As a certified childbirth educator and doula, the number one fear I hear from my clients is usually:
I don’t want to poop on the table!!!
But the closest runner-up is:
I don’t want to tear! And I DON’T want an episiotomy! How can I avoid tearing when pushing during birth?
While you may have seen the statistic that 90% of women tear during birth, few of those tears are severe enough to have a lasting impact on the vagina or rectum. 99% of tears are minor, either superficial tears near the vagina or what they call a “skid mark” down the labia, many not requiring more than one or two stitches (if at all–some providers do not stitch a very minor tear).
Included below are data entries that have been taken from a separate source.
-- ==== Sys2Proof/Machine/ResetEvents.lean ====
section
/-! DEFINITION. The reset rows: POWER_ON_RESET (R1), RESET_LINE (R185), RESTART and RESTART_PERFORM
(R170). -/

namespace Sys2Proof.Machine

/-- POWER_ON_RESET (R1, R186). -/
def execPowerOnReset (e : Ambient) (s : State) :
    Host.Outcome State Fault Refusal :=
  .next (wholeEvent e (resetPart .powerOn) s)

/-- RESET_LINE (R185). -/
def execResetLine (e : Ambient) (s : State) :
    Host.Outcome State Fault Refusal :=
  .next (wholeEvent e (resetPart .line) s)

/-- RESTART (R170): the request arrives. -/
def execRestart (e : Ambient) (s : State) :
    Host.Outcome State Fault Refusal := .next (request e rqRestart [] s)

/-- The DONE answer of a pending restart has been sent, or is the frame that the shifter finishes now
(R170). -/
def restartReady (s : Shelf) : Bool :=
  s.restart = some true || (s.restart.isSome && s.engUp.shifter.any (·.restartDone))

/-- The UP transmit-end of R170: a frame is in the shifter and none in the buffer (R162). -/
def upEnds (s : Shelf) : Bool := s.engUp.shifter.isSome && s.engUp.buffer = none

/-- The UP shifter finishes a frame with the buffer EMPTY: it becomes IDLE, and a restart whose DONE answer
has been sent is carried out (R162, R170). -/
def endUp (s : State) : State :=
  if upEnds s.toShelf then
    if restartReady s.toShelf then resetPart .restart s
    else onShelf (editEngine .up fun e => { e with shifter := none }) s
  else s

/-- RESTART_PERFORM (R170): the UP transmit-end at which a pending restart is carried out (log entry
30). -/
def execRestartPerform (e : Ambient) (s : State) :
    Host.Outcome State Fault Refusal :=
  .next (wholeEvent e (fun s => if restartReady s.toShelf then endUp s else s) s)

end Sys2Proof.Machine
end

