-- ==== Sys2Proof/Machine/TableRequests.lean ====
section
/-! DEFINITION. The rows of the Table Memory and its edit window: READ_TABLE (R173), EDIT_OPEN and
EDIT_WRITE (R175), EDIT_APPLY (R176), EDIT_DISCARD and EDIT_IDLE_TIMER_EXPIRY (R179). -/

namespace Sys2Proof.Machine

/-- READ_TABLE (R173). -/
def execReadTable (e : Ambient) (table first count : Byte) (s : State) :
    Host.Outcome State Fault Refusal :=
  .next (request e rqReadTable [table, first, count] s)

/-- EDIT_OPEN (R175). -/
def execEditOpen (e : Ambient) (table first count : Byte) (s : State) :
    Host.Outcome State Fault Refusal :=
  .next (request e rqEditOpen [table, first, count] s)

/-- EDIT_WRITE (R175). -/
def execEditWrite (e : Ambient) (entry : Byte) (record : List Byte) (s : State) :
    Host.Outcome State Fault Refusal :=
  .next (request e rqEditWrite (entry :: record) s)

/-- EDIT_APPLY (R176). -/
def execEditApply (e : Ambient) (s : State) :
    Host.Outcome State Fault Refusal := .next (request e rqEditApply [] s)

/-- EDIT_DISCARD (R179). -/
def execEditDiscard (e : Ambient) (s : State) :
    Host.Outcome State Fault Refusal := .next (request e rqEditDiscard [] s)

/-- The idle timer of the open window has expired. -/
def idleExpired (s : Shelf) : Bool := s.window.any fun w => expired s.shelfTime w.idle

/-- EDIT_IDLE_TIMER_EXPIRY (R179). -/
def execEditIdleTimerExpiry (e : Ambient) (s : State) :
    Host.Outcome State Fault Refusal :=
  .next (event e (fun s => if idleExpired s then expireWindow s else s) s)

end Sys2Proof.Machine
end

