-- ==== Sys2Proof/Machine/Core.lean ====
section
/-! DEFINITION. The machine behind the host's interface. -/

def Sys2Proof.core : Host.Core :=
  { State := Sys2Proof.Machine.State, Fault := Sys2Proof.Machine.Fault,
    Refusal := Sys2Proof.Machine.Refusal, step := Sys2Proof.Machine.step,
    reset := Sys2Proof.Machine.State.reset }
end

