/-! ### Frames and transmitters -/

/-- A start character starts an assembly; a whole frame is delivered: on UP as its own row is, on a downstream port
to the Poll Engine. Damage and a passed gap limit are counted, and UP's mark is taken at once. A downstream
port that has been SENDING since an earlier time hears no character, whenever the frame began, and while
HUNTING no frame ends (R156, R159, R161, R165). The gap limit is the port's character times, each the bits of a
character at the divisor's cycles of the 40 MHz link clock (R156, R158, R159); a character that comes after a longer
gap ends no frame, since the limit has damaged that frame before, and GAP_LIMIT_EXPIRY before the limit has passed
since the last character only lets time pass, the model's choice (log entries 6 and 8). That a frame's characters come with one command is the model's
choice (log entry 8), and so is that a character which ends at the time at which sending begins is heard (log
entry 9). -/
def Obligations.FramesTaken : Prop :=
  (∀ (x : Shelf) (p : Port),
    hears x p = true ↔ (engine x p).enabled = true ∧
      (p = .up ∨ (engine x p).shifter = none ∨ (engine x p).began = x.shelfTime)) ∧
  (∀ g : PortSettings,
    let bits := 1 + 8 + (if g.parity = .none then 0 else 1) + g.stopBits
    gapCycles g = g.gapLimit * bits * ((g.d + 1) * 16 + g.f)) ∧
  (∀ (x : Shelf) (p : Port) (cs : List RxChar),
    let g := (engine x p).settings
    let heard := hears x p = true ∧ (engine x p).assembling.isSome ∧ ∀ c ∈ cs, c.gap ≤ gapCycles g
    (heard → heardCharacters x p cs = some (cs.map fun c => readCharacter g c.levels)) ∧
      (¬heard → heardCharacters x p cs = none)) ∧
  (∀ cs : List Character,
    damagedAtEnd cs = true ↔ assemble cs = .damaged ∧ assemble cs.dropLast = .more) ∧
  (∀ (e : Ambient) (p : Port) (cs : List RxChar) (s : State), Still s →
    heardCharacters (opening e s).toShelf p cs = none →
    exec (.frameReceived e p cs) s = .next (settled id (opening e s)) ∧
      exec (.frameDamaged e p cs) s = .next (settled id (opening e s))) ∧
  (∀ (e : Ambient) (p : Port) (s : State), Still s →
    ((engine s.toShelf p).enabled = false ∨
      (∀ t, (engine s.toShelf p).assembling = some t →
        (s.shelfTime + e.elapsed - t).toNat < e.lineQuiet.toNat) ∨
      40 * e.lineQuiet.toNat < gapCycles (engine s.toShelf p).settings) →
    exec (.gapLimitExpiry e p) s = .next (settled id (opening e s))) ∧
  (∀ (e : Ambient) (p : Port) (s : State), Still s → hears (opening e s).toShelf p = true →
    (engine s.toShelf p).assembling = none →
    exec (.startCharacterReceived e p) s =
      .next (settled
        (editEngine p fun g => { g with assembling := some (s.shelfTime + e.elapsed) })
        (opening e s))) ∧
  (∀ (e : Ambient) (p : Port) (cs : List RxChar) (s : State), Still s → p ≠ .up →
    (engine s.toShelf p).shifter.isSome →
    (engine s.toShelf p).began ≠ s.shelfTime + e.elapsed →
    exec (.startCharacterReceived e p) s = .next (settled id (opening e s)) ∧
      exec (.frameReceived e p cs) s = .next (settled id (opening e s)) ∧
      exec (.frameDamaged e p cs) s = .next (settled id (opening e s))) ∧
  (∀ (e : Ambient) (p : Port) (cs : List RxChar) (s : State), Still s →
    (engine s.toShelf p).assembling = none →
    exec (.frameReceived e p cs) s = .next (settled id (opening e s)) ∧
      exec (.frameDamaged e p cs) s = .next (settled id (opening e s)) ∧
      exec (.gapLimitExpiry e p) s = .next (settled id (opening e s))) ∧
  (∀ (x : Shelf) (p : Port) (f : Frame), hears x p = true →
    (engine x p).assembling.isSome → PortLegal (engine x p).settings →
    heardCharacters x p (sentCharacters (engine x p).settings f) = some (frameReceived f)) ∧
  (∀ (e : Ambient) (f : Frame) (cs : List RxChar) (s : State), frameValid f = true →
    heardCharacters (opening e s).toShelf .up cs = some (frameReceived f) →
    exec (.frameReceived e .up cs) s = .next (closing (receiveUp f (opening e s)))) ∧
  (∀ (e : Ambient) (a c : Byte) (v : BitVec 16) (cs : List RxChar) (s : State),
    heardCharacters (opening e s).toShelf .up cs =
      some (frameReceived ⟨a, kindOrder, c :: be16 v.toNat⟩) →
    exec (.frameReceived e .up cs) s = exec (.order e a c v) s) ∧
  (∀ (e : Ambient) (p : Port) (f : Frame) (cs : List RxChar) (s : State), p ≠ .up →
    frameValid f = true →
    heardCharacters (opening e s).toShelf p cs = some (frameReceived f) →
    exec (.frameReceived e p cs) s =
      .next (closing (onShelf
        (fun x => judge p (.frame f) (editEngine p (fun g => { g with assembling := none }) x))
        (opening e s)))) ∧
  (∀ (e : Ambient) (p : Port) (cs : List RxChar) (chars : List Character) (s : State),
    heardCharacters (opening e s).toShelf p cs = some chars → damagedAtEnd chars = true →
    let counted := editEngine p fun g =>
      { g with damaged := satInc g.damaged, assembling := none }
    (p ≠ .up →
      exec (.frameDamaged e p cs) s =
        .next (closing (onShelf (fun x => judge p .damage (counted x)) (opening e s)))) ∧
    (p = .up → Calm s →
      exec (.frameDamaged e p cs) s = .next (settled counted (opening e s)))) ∧
  ∀ (e : Ambient) (p : Port) (s : State) (t : Time), (engine s.toShelf p).enabled = true →
    (engine s.toShelf p).assembling = some t →
    e.lineQuiet.toNat ≤ (s.shelfTime + e.elapsed - t).toNat →
    gapCycles (engine s.toShelf p).settings ≤ 40 * e.lineQuiet.toNat →
    let counted := editEngine p fun g =>
      { g with damaged := satInc g.damaged, assembling := none }
    (p ≠ .up →
      exec (.gapLimitExpiry e p) s =
        .next (closing (onShelf (fun x => judge p .damage (counted x)) (opening e s)))) ∧
    (p = .up → Calm s →
      exec (.gapLimitExpiry e p) s = .next (settled counted (opening e s)))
So what can you do to avoid a severe tear? One of the best things you can do prenatally is to feed your body well and stay hydrated. Plenty of good fats, especially from foods containing omega-3 fatty acids (think fish, flax, chia, certain eggs, fortified foods) can help support the health and elasticity of your tissues. So can Vitamin E, and research suggests that at least 1000 mg per day is the level that supports skin health. Sunflower seeds, almonds, pecans, and peanuts are great food sources of Vitamin E that you can easily add to your oatmeal, salads, and sandwiches or wraps. (Check with your doctor if you have any history of postpartum hemorrhage or bleeding disorders, as some of these nutrients may increase your bleeding risk in certain cases).
While you may have heard of the idea of “perineal massage” (inserting fingers into the vagina and gently stretching the tissues) prenatally to help prevent tearing, some research is finding that there is a possibility of too much perineal massage causing tissues to be more susceptible to tearing than if you hadn’t done anything at all.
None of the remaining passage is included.